The central provision of the SD Act on which Ms Sabha relies is s 14(2), which provides that it is unlawful for an employer to discriminate against an employee on the ground of, among other things, the person’s sex by, among other things, “dismissing the employee”, or by “subjecting the employee to any other detriment”. Section 5(1) of the SD Act specifies when a person (discriminator) discriminates against another person (aggrieved person) on the ground of the sex of the aggrieved person; and that is when “the discriminator treats the aggrieved person less favourably than, in circumstances that are the same or are not materially different, the discriminator treats or would treat a person of a different sex”. Section 106 of the SD Act deals with vicarious liability.

In her amended application Ms Sabha alleges four events or classes of events. One is what occurred in the 17 May conversation; the second is Mr Skantzos harassing Ms Sabha; the third is Ms Sabha not having been given proper training; and the fourth is ARL terminating her employment. One fundamental difficulty with Ms Sabha’s claims under the SD Act is that the amended application does not allege facts that could reasonably suggest that these events occurred because of Ms Sabha’s sex. Stated another way, there is nothing in the facts Ms Sabha alleges in the amended application that could reasonably suggest that, assuming the alleged events occurred, Ms Sabha was treated less favourably than relevant comparators would have been treated in circumstances that were the same or not materially different from the circumstances in which Ms Sabha alleges the events occurred. It is true Ms Sabha alleges that Mr Skantzos “seemed to be okay with other team mates having fun, taking long breaks not working enough but all work pressure was created only on [Ms Sabha] on purpose”; but Ms Sabha does not identify the composition of the “other team mates”. It may well include persons of the female gender; and, it may include persons of a similar ethnicity to Ms Sabha.

For these reasons, I am satisfied that Ms Sabha’s claims based on unlawful discrimination under the SD Act are not reasonably arguable and Ms Sabha, therefore, would have no reasonable prospects of succeeding on a claim based on the SD Act.

Claim under RD Act – s 9

Ms Sabha relies on s 9 and s 15 of the RD Act, and the vicarious liability provision contained s 18A of the RD Act.

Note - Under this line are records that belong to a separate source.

def AssignedBy.code : AssignedBy → Nat
  | .none => 0
  | .fare => 1
  | .seat => 2

def PlayState.code : PlayState → Nat
  | .quiet => 0
  | .commentary => 1
  | .hold => 2
  | .announce => 3
  | .live => 4

def ItemClass.code : ItemClass → Nat
  | .none => 0
  | .commentary => 1
  | .standard => 2
  | .express => 3
  | .live => 4

def Playhead.code : Playhead → Nat
  | .none => 0
  | .chain _ => 1
  | .clip _ => 2
  | .mic _ _ => 3

def Ambient.code : Ambient → Nat
  | .day => 0
  | .dusk => 1
  | .night => 2

def ZoneMode.code : ZoneMode → Nat
  | .scaled => 0
  | .exempt => 1
  | .flash => 2
  | .safety => 3

def ObState.code : ObState → Nat
  | .opened => 1
  | .playing => 2
  | .cut => 3
  | .heard => 4
  | .unheard => 5
  | .dropped => 6

/-- The kind of a stack's top context: 0 none, 1 commentary, 2 announcement. -/
def topContextCode : List Context → Nat
  | [] => 0
  | .commentary _ :: _ => 1
  | .announcement _ _ :: _ => 2

def Table.number : Table → Nat
  | .settings => 0
  | .shadow => 1
  | .active => 2
  | .seats => 3
  | .channels => 4
  | .queue => 5
  | .scenes => 6
  | .counters => 7
  | .capture => 8

/-- The table a TBL_SELECT word names (R188, R190). -/
def tableOf (w : Word) : Option Table :=
  match w.toNat with
  | 0 => some .settings
  | 1 => some .shadow
  | 2 => some .active
  | 3 => some .seats
  | 4 => some .channels
  | 5 => some .queue
  | 6 => some .scenes
  | 7 => some .counters
  | 8 => some .capture
  | _ => none

/-- The table's length in words. -/
def Table.length : Table → Nat
  | .settings => 24
  | .shadow => 1028
  | .active => 1028
  | .seats => 398
  | .channels => 85
  | .queue => 322
  | .scenes => 98
  | .counters => 24
  | .capture => 3

/-! ## What the words read -/

/-- A SETTINGS word (R191, R65). -/
def settingWord (s : State) (n : Nat) : Word :=
  match n with
  | 0 => word s.route.ratio
  | 1 => word s.route.jumpWindow
  | 2 => word s.route.fixTimeout
  | 3 => word s.engine.holdAdvance
  | 4 => word s.engine.resumeWindow
  | 5 => word s.queue.liveLimit
  | 6 => word s.engine.chainLimit
  | 7 => word s.reader.divider
  | 8 => word s.roster.trims[0]
  | 9 => word s.roster.trims[1]
  | 10 => word s.roster.trims[2]
  | 11 => word s.roster.trims[3]
  | 12 => word s.lights.halfPeriod
  | 13 => word s.lights.flashMask.toNat
  | 14 => word s.lights.dayThreshold
  | 15 => word s.lights.nightThreshold
  | 16 => word s.lights.dayScale
  | 17 => word s.lights.duskScale
  | 18 => word s.lights.nightScale
  | 19 => word (s.port .route).timeout
  | 20 => word (s.port .crew).timeout
  | 21 => word (s.port .fare).timeout
  | 22 => word s.reader.storeSize
  | 23 => word s.reader.groupCount
  | _ => 0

Subsection s 9(1) of the RD Act provides:

It is unlawful for a person to do any act involving a distinction, exclusion, restriction or preference based on race, colour, descent or national or ethnic origin which has the purpose or effect of nullifying or impairing the recognition, enjoyment or exercise, on an equal footing, of any human right or fundamental freedom in the political, economic, social, cultural or any other field of public life.

There is nothing in the allegations of fact contained in the amended application which, if accepted, could reasonably support conduct that would fall within s 9(1) of the RD Act. A claim based on a contravention of s 9(1) of the RD Act, therefore, is not arguable and, for that reason, would have no reasonable prospects of success.

Claim under RD Act – s 15

Section 15 of the RD Act provides that it is unlawful for an employer to do a number of things, one of which is to dismiss another person from his or her employment “by reason of the race, colour or national or ethnic origin” of the person. I have considered elsewhere the meaning of “by reason of the race . . . or ethnic origin of that other person”, [7] and I will consider this part of Ms Sabha’s claims bearing in mind what I there said.

[7] Hussein v Commonwealth Of Australia Department Of Human Services Centrelink [2015] FCCA 1440, at [80]-[90]

This part of Ms Sabha’s claims contain one set of allegations which, if accepted and considered alone, could conceivably support a claim that ARL terminated Ms Sabha’s employment because of her race or ethnicity. The allegations are what Mr Skantzos said in the 17 May conversation. Those allegations, however, must be considered in the context of all of the allegations made in the amended application. In particular, account must be taken of the following:

(a)          First, in the 17 May conversation Mr Skantzos went no further than asking whether Ms Sabha’s role was right for her, and suggesting that if she was unable to work in the role Ms Sabha could be moved to another team. That does not manifest any intention to terminate Ms Sabha’s employment.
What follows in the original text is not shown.